Cuando estaba por cerrar el año, don Paulín se sentó, me enseñó lo que había aprendido a lo largo de todos esos meses. Se quitó su sombrero, con su mano temblorosa abrió su cuaderno, tomó su lápiz y escribió su nombre: Paulín, así, sin más. Levantó su mirada nublada y me dijo con una sonrisa: “Ya sé escribir mi nombre. Por fin ya lo sé”.
/// Mariana Terán Fuentes.Corresponsal en Zacatecas de la Academia Mexicana de Historia y docente universitaria
Pilar Alba
Las palabras me han acompañado desde siempre, el lenguaje que aprendí de mis padres y mis abuelos. Los dichos y refranes cotidianos que formaron parte de lo que sería posteriormente mi propio lenguaje. Gozaba escuchar a mis familiares hacer juegos de palabras. Mi abuela materna además de jugadora del lenguaje y mujer sabia de las cuestiones de la vida fue una de mis grandes influencias. De mi abuela paterna también heredé una palabra, una fuerte y fundamental: mi nombre. Mi madre, por el contrario, me enseñó el aprecio por el silencio; nunca ha sido de música ni canciones, más bien de oraciones y silencios, su mutismo también me enseñó que a veces callar es una mejor respuesta ante un adverso acontecimiento. También tengo que mencionar a mis tías, las paternas y maternas, de cada una de ellas aprendí algo desde la afición por el tabaco (que no duró mucho tiempo) hasta el valor de la espera por el ser amado; entre muchas otras que de mencionar aquí se llevarían bastante tiempo. Quise empezar con las mujeres que me han formado, porque vivo en un mundo donde ellas han sido dominantes pero empáticas con sus parejas, trabajando al parejo con ellas en un acompañamiento. Quise también empezar con las palabras porque es lo mejor que todas ellas me han enseñado, su gran legado; porque gracias a ellas quise reflexionar más sobre la vida, por eso estudié filosofía, por eso persistí hasta sacar un doctorado. Gracias a ellas y a las palabras he podido comunicarme con tantos jóvenes en las aulas, primero en secundaria, después en preparatoria y ahora en la licenciatura en artes.

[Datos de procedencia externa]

-- ==== Sys2Proof/Safety.lean ====
section
/-! DEFINITION. What claims are stated in: the invariant of the core's record, and what a safe step is. -/

namespace Sys2Proof.Machine

/-- A pending record that acceptance can have made: a command that decodes, with KSIZE and TSEL in range (R101, R103),
whose schedule is there if it needs one. -/
def Pending.Accepted (p : Pending) (a : Arch) : Prop :=
  ∃ i : Instr, decode p.word = .ok i ∧ i.wf = true ∧ (i = .aesEnc → a.aes_kv = true) ∧
    (i = .desEnc → a.des_kv = true)

/-- Exactly the first `4·(nr+1)` words of RK hold values (R34, R183). -/
def Arch.aesStoreHolds (a : Arch) : Prop :=
  ∀ i : Fin 60, a.rk[i].isSome = decide (i.val < scheduleWords a.aes_ks)

/-- The invariant of the core's record. -/
structure Arch.Inv (a : Arch) : Prop where
  /-- `busy = 1` exactly when `pend ≠ None` (R29). -/
  busy_pend : a.busy = a.pend.isSome
  /-- BUSY and DONE are never both 1 (R25). -/
  busy_done : (a.busy && a.done) = false
  /-- ERRCODE is 0 exactly when ERR is 0 (R25). -/
  err_code : a.err = (a.errcode != 0)
  /-- ERRCODE is one of 0..6 (R25, R271). -/
  code_range : a.errcode ≤ 6
  /-- AES_KSIZE is never 3 (R25). -/
  ks_range : a.aes_ks ≠ 3
  /-- AES_KV = 1: RK holds a schedule of the size AES_KSIZE says (R32, R34). -/
  aes_store : a.aes_kv = true → a.aesStoreHolds
  /-- AES_KV = 0: RK holds nothing and AES_KSIZE is 0, as after reset (R32, R41). -/
  aes_empty : a.aes_kv = false → a.rk = .replicate 60 none ∧ a.aes_ks = 0
  /-- DES_KV says whether SK holds its 16 subkeys or none (R32, R41, R218). -/
  des_store : ∀ n : Fin 16, a.sk[n].isSome = a.des_kv
  /-- A pending record is one that acceptance made (R101, R103). -/
  pend_accepted : ∀ p, a.pend = some p → p.Accepted a

/-- The next turn is a host access the spec does not define (R54). -/
def State.unsupportedNext (s : State) (off : Offset) (size : Nat) : Prop :=
  supported off size = false ∧
    ((∃ rest, s.events = .read off size :: rest) ∨ (∃ v rest, s.events = .write off size v :: rest))

/-- The step goes on: no fault and no refusal. -/
def State.Safe (s : State) : Prop := ∃ t, step s = .next t

end Sys2Proof.Machine
end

Gracias al amor por las palabras las puse a jugar por bastante tiempo arriba de un escenario. Gracias a ellas no me resisto y sigo obligando a mi cuerpo a bailar diariamente en una clase de danza. Estudio las palabras, el lenguaje y sus juegos a nivel de la academia, pero, sobre todo: escribo. Escribo para que esa tradición de mis mujeres no se pierda para poder, como ellas, seguir construyendo historias.